After 15 rounds of voting last week, McCarthy finally secured enough support on Saturday to take the House's top leadership role. Ultimately, McCarthy wound up with 216 votes in his favor (with New York Democratic Rep. Hakeem Jeffries getting 212 votes and six lawmakers, all Republicans, voting present.)

His win happened after some GOP "never Kevins"—including vocal McCarthy opponents Reps. Matt Gaetz (Fla.), Lauren Boebert (Colo.), Bob Good (Va.), and Andy Biggs (Ariz.)—compromised by voting present instead of no. Meanwhile, other Republicans who had been holding out were seemingly swayed by pressure from McCarthy and other colleagues plus more compromises on the House Republican rules package, which will be up for consideration today.
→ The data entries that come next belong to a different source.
-- ==== Sys2Proof/Certificates/Slice0/Obligations.lean ====
section
/-! DEFINITION. The statements for the provers: what each command does, by family, and what every step keeps. -/

open Sys2Proof Sys2Proof.Machine

/-- R18, R32, R470. Time: the arbiter's epoch is the device's tick of 1 µs, a PTP step and `DEV_TIME_SET` move device time, and an edge of
`PPS_IN` leaves the lock a free value (the model's choice: log entry 3). (Readings and choices of the model in it: log entries 3, 11.) -/
def Obligations.TimeMoves : Prop :=
  (∀ core sds cn sn s, s.phase ≠ .inReset → wfArbiterEpoch core sds cn sn = true →
    ∃ t, exec (.arbiterEpoch core sds cn sn) s = .next t ∧ t.tick = s.tick + 1 ∧ t.time = (s.time + 1000) % 2 ^ 64) ∧
  (∀ d s, s.phase ≠ .inReset → wfPtpStep d = true →
    ∃ t, exec (.ptpStep d) s = .next t ∧ t.time = stepTime s.time d % 2 ^ 64 ∧ t.tick = s.tick) ∧
  (∀ s, s.phase ≠ .inReset → pinsIn s = true →
    exec .ppsInEdge s = .next { s with ppsLocked := decide (Config.freeNat s.free % 2 = 1), free := s.free + 1 }) ∧
  (∀ x r s, Served x 0x0103 r s → wfDevTimeGet x = true →
    exec (.devTimeGet x) s =
      .next (replied x r [u64 (begun x s).time, u8 (b2n (begun x s).ptpLocked), u8 (b2n (begun x s).ppsLocked)] (begun x s))) ∧
  (∀ x r s v, Served x 0x0104 r s → wfDevTimeSet x 0 v = true →
    let u := moveTime v (begun x s)
    exec (.devTimeSet x 0 v) s = .next (replied x r [u64 (begun x s).time, u64 u.time] (u.event 0x0104 (.dev 0) u.time))) ∧
  (∀ x r s v, Served x 0x0104 r s → wfDevTimeSet x 1 v = true →
    let u := moveTime (((begun x s).time + v) % 2 ^ 64) (begun x s)
    exec (.devTimeSet x 1 v) s = .next (replied x r [u64 (begun x s).time, u64 u.time] (u.event 0x0104 (.dev 0) u.time)))

/-- R21, R23, R26, R37, R38. The governor: a sensor's window is kept; a loop that may run writes one voltage to the regulator, within VMIN and
VMAX or the present one, and leaves the setpoint until the write is done; a write that is done becomes the setpoint, and the floors that
the arbiter gave for it apply; one that does not run is dropped and counted. That a window of the first 100 hours is the baseline, and
that a write's end is read when the Eft is back, are the model's choices (log entry 87). (Readings and choices of the model in it: log
entries 87, 102.) -/
def Obligations.GovernorLoop : Prop :=
  (∀ u v s, s.phase ≠ .inReset → wfSensorWindow false u v = true →
    exec (.sensorWindow false u v) s =
      .next { noteBaseline false u v s with pow := { s.pow with pipeRate := mput s.pow.pipeRate u v } }) ∧
  (∀ u v s, s.phase ≠ .inReset → wfSensorWindow true u v = true →
    exec (.sensorWindow true u v) s =
      .next { noteBaseline true u v s with pow := { s.pow with clusterRate := mput s.pow.clusterRate u v } }) ∧
  (∀ s, s.phase = .running → s.eft.headless = false → s.pow.avsPending = none → (s.pow.avsFault = true → s.pow.avsRetry = true) →
    wfGovernorPeriod false = true → s.pow.vmin ≤ s.pow.vmax →
    ∃ t v, exec (.governorPeriod false) s = .next t ∧ t.pow.avsPending = some v ∧ t.pow.vdd = s.pow.vdd ∧
      (v = s.pow.vdd ∨ (s.pow.vmin ≤ v ∧ v ≤ s.pow.vmax))) ∧
  (∀ late s, s.phase = .running →
    (late = true ∨ s.eft.headless = true ∨ s.pow.avsPending.isSome = true ∨ (s.pow.avsFault = true ∧ s.pow.avsRetry = false)) → wfGovernorPeriod late = true →
    exec (.governorPeriod late) s = .next (s.bump .govMissed 0 0 1)) ∧
  (∀ b s, s.eft.headless = true → exec (.avsWriteDone b) s = .next s) ∧
  (∀ v s, s.eft.headless = false → s.pow.avsPending = some v →
    exec (.avsWriteDone true) s = .next { s with pow := { s.pow with
      vdd := v, avsPending := none, avsFails := 0, avsFault := s.pow.avsFault && !s.pow.avsRetry, avsRetry := false } }) ∧
  (∀ v s, s.eft.headless = false → s.pow.avsPending = some v → s.pow.avsFails < 2 →
    exec (.avsWriteDone false) s = .next (avsWrite v { s with pow := { s.pow with avsFails := s.pow.avsFails + 1 } })) ∧
  (∀ v s, s.eft.headless = false → s.pow.avsPending = some v → 2 ≤ s.pow.avsFails →
    ∃ t, exec (.avsWriteDone false) s = .next t ∧ t.pow.avsFault = true ∧ t.pow.avsPending = none ∧ t.pow.vdd = s.pow.vdd ∧
      t.flt.nextSeq = s.flt.nextSeq + 1)

/-- R22, R30, R31, R35, R36, R455. Budgets and limits: the commands that set and report them, a lend that lowers the unit's own budget and
then leaves by the chain (that it goes with the command is R455's; how the command names it is the model's choice, log entry 78), and the
comparator's hold, which is counted and reported once. (Readings and choices of the model in it: log entries 10, 78, 102.) -/
def Obligations.BudgetsAndHold : Prop :=
  (∀ rail now s, s.phase ≠ .inReset → (if rail then s.pow.sdsHold else s.pow.coreHold) = false →
    (if rail then s.pow.sdsHard else s.pow.coreHard) < now → wfHardLimitCross rail now = true →
    exec (.hardLimitCross rail now) s =
      .next ((({ s with pow := if rail then { s.pow with sdsHold := true, sdsHoldFull := false }
        else { s.pow with coreHold := true, coreHoldFull := false } } : State).bump
        .hold (b2n rail) 0 1).event 0x0F01 (.dev (b2n rail)) (s.count .hold (b2n rail) 0 + 1))) ∧
  (∀ x r s core coreHard sds sdsHard pw floors, Served x 0x0F01 r s → wfPowerBudgetSet x core coreHard sds sdsHard pw ⟨floors, none⟩ = true →
    core ≤ coreHard → coreHard ≤ 5400 → sds ≤ sdsHard → sdsHard ≤ 960 → 500 ≤ pw → pw ≤ 1100 →
    let p := { (begun x s).pow with core, coreHard, sds, sdsHard, packageW := pw }
    floors ≤ effectiveCore p 6800 →
    exec (.powerBudgetSet x core coreHard sds sdsHard pw ⟨floors, none⟩) s = .next (replied x r [] { begun x s with pow := p })) ∧
  (∀ x r s core coreHard sds sdsHard pw floors l, Served x 0x0F01 r s →
    wfPowerBudgetSet x core coreHard sds sdsHard pw ⟨floors, some l⟩ = true →
    core ≤ coreHard → coreHard ≤ 5400 → sds ≤ sdsHard → sdsHard ≤ 960 → 500 ≤ pw → pw ≤ 1100 →
    let p := { (begun x s).pow with core, coreHard, sds, sdsHard, packageW := pw }
    let q : State := { begun x s with pow := p }
    floors ≤ effectiveCore p 6800 → q.chain.state = 2 → l.dest < q.chain.units → l.dest ≠ q.chain.addr → l.giveBack = false →
    l.credits ≤ core + creditSum p.borrowed - creditSum p.lent - floorSum q p.vdd false →
    exec (.powerBudgetSet x core coreHard sds sdsHard pw ⟨floors, some l⟩) s =
      .next (replied x r [] (({ q with pow := { p with lent := mupd p.lent l.dest 0 (· + l.credits) } } : State).chainSend 6 l.dest false 0
        l.credits))) ∧
  (∀ x r s, Served x 0x0F02 r s → wfPowerState x = true →
    ∃ g, exec (.powerState x) s = .next (replied x r [u32 ((begun x s).pow.vdd / 10), u32 ((begun x s).pow.coreNow / 4),
      u32 ((begun x s).pow.sdsNow / 4), u64 ((begun x s).count .hold 0 0 + (begun x s).count .hold 1 0), u8 g]
      { begun x s with free := (begun x s).free + 1 })) ∧
  (∀ x r s m up dn vmin vmax per hold, Served x 0x0F03 r s → wfGovernorSet x m up dn vmin vmax per hold = true →
    2 ≤ m → m ≤ 30 → (up = 5 ∨ up = 10) → (dn = 5 ∨ dn = 10) → 600 ≤ vmin → vmin ≤ 680 → 680 ≤ vmax → vmax ≤ 850 → 20 ≤ per → per ≤ 500 →
    1 ≤ hold → hold ≤ 1000 →
    exec (.governorSet x m up dn vmin vmax per hold) s = .next (replied x r [] { begun x s with pow := { (begun x s).pow with
      margin := m, stepUp := up * 10, stepDown := dn * 5, vmin := vmin * 10, vmax := vmax * 10, period := per, holdDown := hold } }))

/-- R27 to R29, R418, R423, R425. Detections: a stage stalled past its domain's timeout, its wait not excused, is an event, and any other
stall is none; an invalid codeword is one as well; a fault of a RUNNING domain leaves it in CLEAR, a failed checker is such a fault, and
the self-test of CLEAR decides between PROBATION and FENCED. A domain of the device as a whole is another matter (R422), and so are the
Eft (R430) and a unit of a Regrowth in progress (R438). (Readings and choices of the model in it: log entries 66, 88.) -/
def Obligations.DomainMachine : Prop :=
  (∀ d stage us waits s, s.phase ≠ .inReset → s.phase ≠ .basking → wfStallWatchdogFire d ⟨stage, us, waits⟩ = true →
    watchdogUs s d < us → excused s waits = false →
    exec (.stallWatchdogFire d ⟨stage, us, waits⟩) s = .next (domEvent d.dom 2 (stageOf d stage) s)) ∧
  (∀ d stage us waits s, wfStallWatchdogFire d ⟨stage, us, waits⟩ = true → us ≤ watchdogUs s d ∨ excused s waits = true →
    exec (.stallWatchdogFire d ⟨stage, us, waits⟩) s = .next s) ∧
  (∀ s d, 10 ≤ watchdogUs s d ∧ watchdogUs s d ≤ 10000) ∧
  (∀ d stage s, s.phase ≠ .inReset → s.phase ≠ .basking → wfInvalidCodeword d stage = true →
    exec (.invalidCodeword d stage) s = .next (domEvent d.dom 1 (stageOf d stage) s)) ∧
  (∀ d source detail s, (∀ n, d ≠ .device n) → d ≠ .eft → regrowPart s d = none → (domOf s d).state = .running →
    (domOf (domFault d source detail s) d).state = .clear) ∧
  (∀ d checker s, s.phase ≠ .inReset → s.phase ≠ .basking → wfCheckerSelftest d checker false = true →
    exec (.checkerSelftest d checker false) s = .next (domFault d 12 checker s)) ∧
  (∀ d checker s, wfCheckerSelftest d checker true = true → exec (.checkerSelftest d checker true) s = .next s) ∧
  (∀ d s, s.phase ≠ .inReset → s.phase ≠ .basking → (domOf s d).state = .clear → wfClearSelftestDone d true = true →
    exec (.clearSelftestDone d true) s =
      .next (resumeDom d ((s.setDom d { domOf s d with state := .probation, since := s.tick }).updFaultN))) ∧
  (∀ d s, s.phase ≠ .inReset → s.phase ≠ .basking → (domOf s d).state = .clear → wfClearSelftestDone d false = true →
    exec (.clearSelftestDone d false) s = .next (finalFence d 12 2 0 s)) ∧
  (∀ d s, (domOf s d).state = .probation → wfProbationEnd d = true → exec (.probationEnd d) s = .next (s.setDom d {}))

/-- R260, R357, R430, R431, R432. The Eft: a first fault restarts it headless, a second within 10 s is the safe state, and its return ends
headless operation with the events held back delivered in order, and every controller's asynchronous events report again. R426 to R428.
The fault log: what `FAULT_LOG_READ` returns, and what `FAULT_CLEAR` removes and starts. (Readings and choices of the model in it: log
entries 7, 16.) -/
def Obligations.EftFaultsAndLog : Prop :=
  ((∀ stage s, s.phase = .running → s.eft.faultAt = none → wfEftLockstepMismatch stage = true →
    ∃ t, exec (.eftLockstepMismatch stage) s = .next t ∧ t.eft.headless = true ∧ t.phase = .running ∧ t.eft.faultAt = some s.tick ∧
      t.flt.nextSeq = s.flt.nextSeq + 1) ∧
  (∀ stage s at_, s.phase = .running → s.eft.faultAt = some at_ → s.tick < at_ + 10000000 → wfEftLockstepMismatch stage = true →
    ∃ t, exec (.eftLockstepMismatch stage) s = .next t ∧ t.phase = .safe ∧ t.pins.faultN = true) ∧
  (∀ s, s.eft.headless = true → s.phase ≠ .safe →
    let u := s.eft.deferred.foldl (fun s e => s.deliver e.1 e.2.1 e.2.2.1 e.2.2.2)
      { s with eft := { s.eft with headless := false, deferred := [] } }
    exec .eftRestartDone s = .next ((u.sto.ctrls.map (·.1)).foldl (fun s f => asyncPump f s) u))) ∧
  ((∀ x r s n, Served x 0x0E01 r s → wfFaultLogRead x n = true →
    exec (.faultLogRead x n) s = .next (repliedTo x r (u64 ((begun x s).count .faultOverflow 0 0) ::
      ((begun x s).flt.log.filter (fun e => n ≤ e.seq)).map (fun e => Fld.arr e.bytes)) 8 32 (begun x s))) ∧
  (∀ x r s n, Served x 0x0E02 r s → wfFaultClear x n = true →
    ∃ t, exec (.faultClear x n) s = .next (replied x r [] t) ∧ t.flt.log = (begun x s).flt.log.filter (fun e => n < e.seq) ∧
      (∀ d, (domOf (begun x s) d).state = .fenced → (domOf (begun x s) d).fencedBy ≤ n → (domOf t d).state = .clear)))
Some of the process changes in the new rules seem to be undoubtedly good. For instance, the rules would require a three-fifths vote for any federal income tax rate increases and say lawmakers must have at least 72 hours to look over a bill before it's voted upon.

In addition, "House Republicans plan to make it much more difficult to win earmarks," notes The New York Times. "They also intend to make it much easier to cut spending and to force offsets in spending elsewhere to compensate for increases, a plan certain to encounter resistance from Democrats. And they want to couple any increase in the federal debt limit with corresponding federal spending cuts."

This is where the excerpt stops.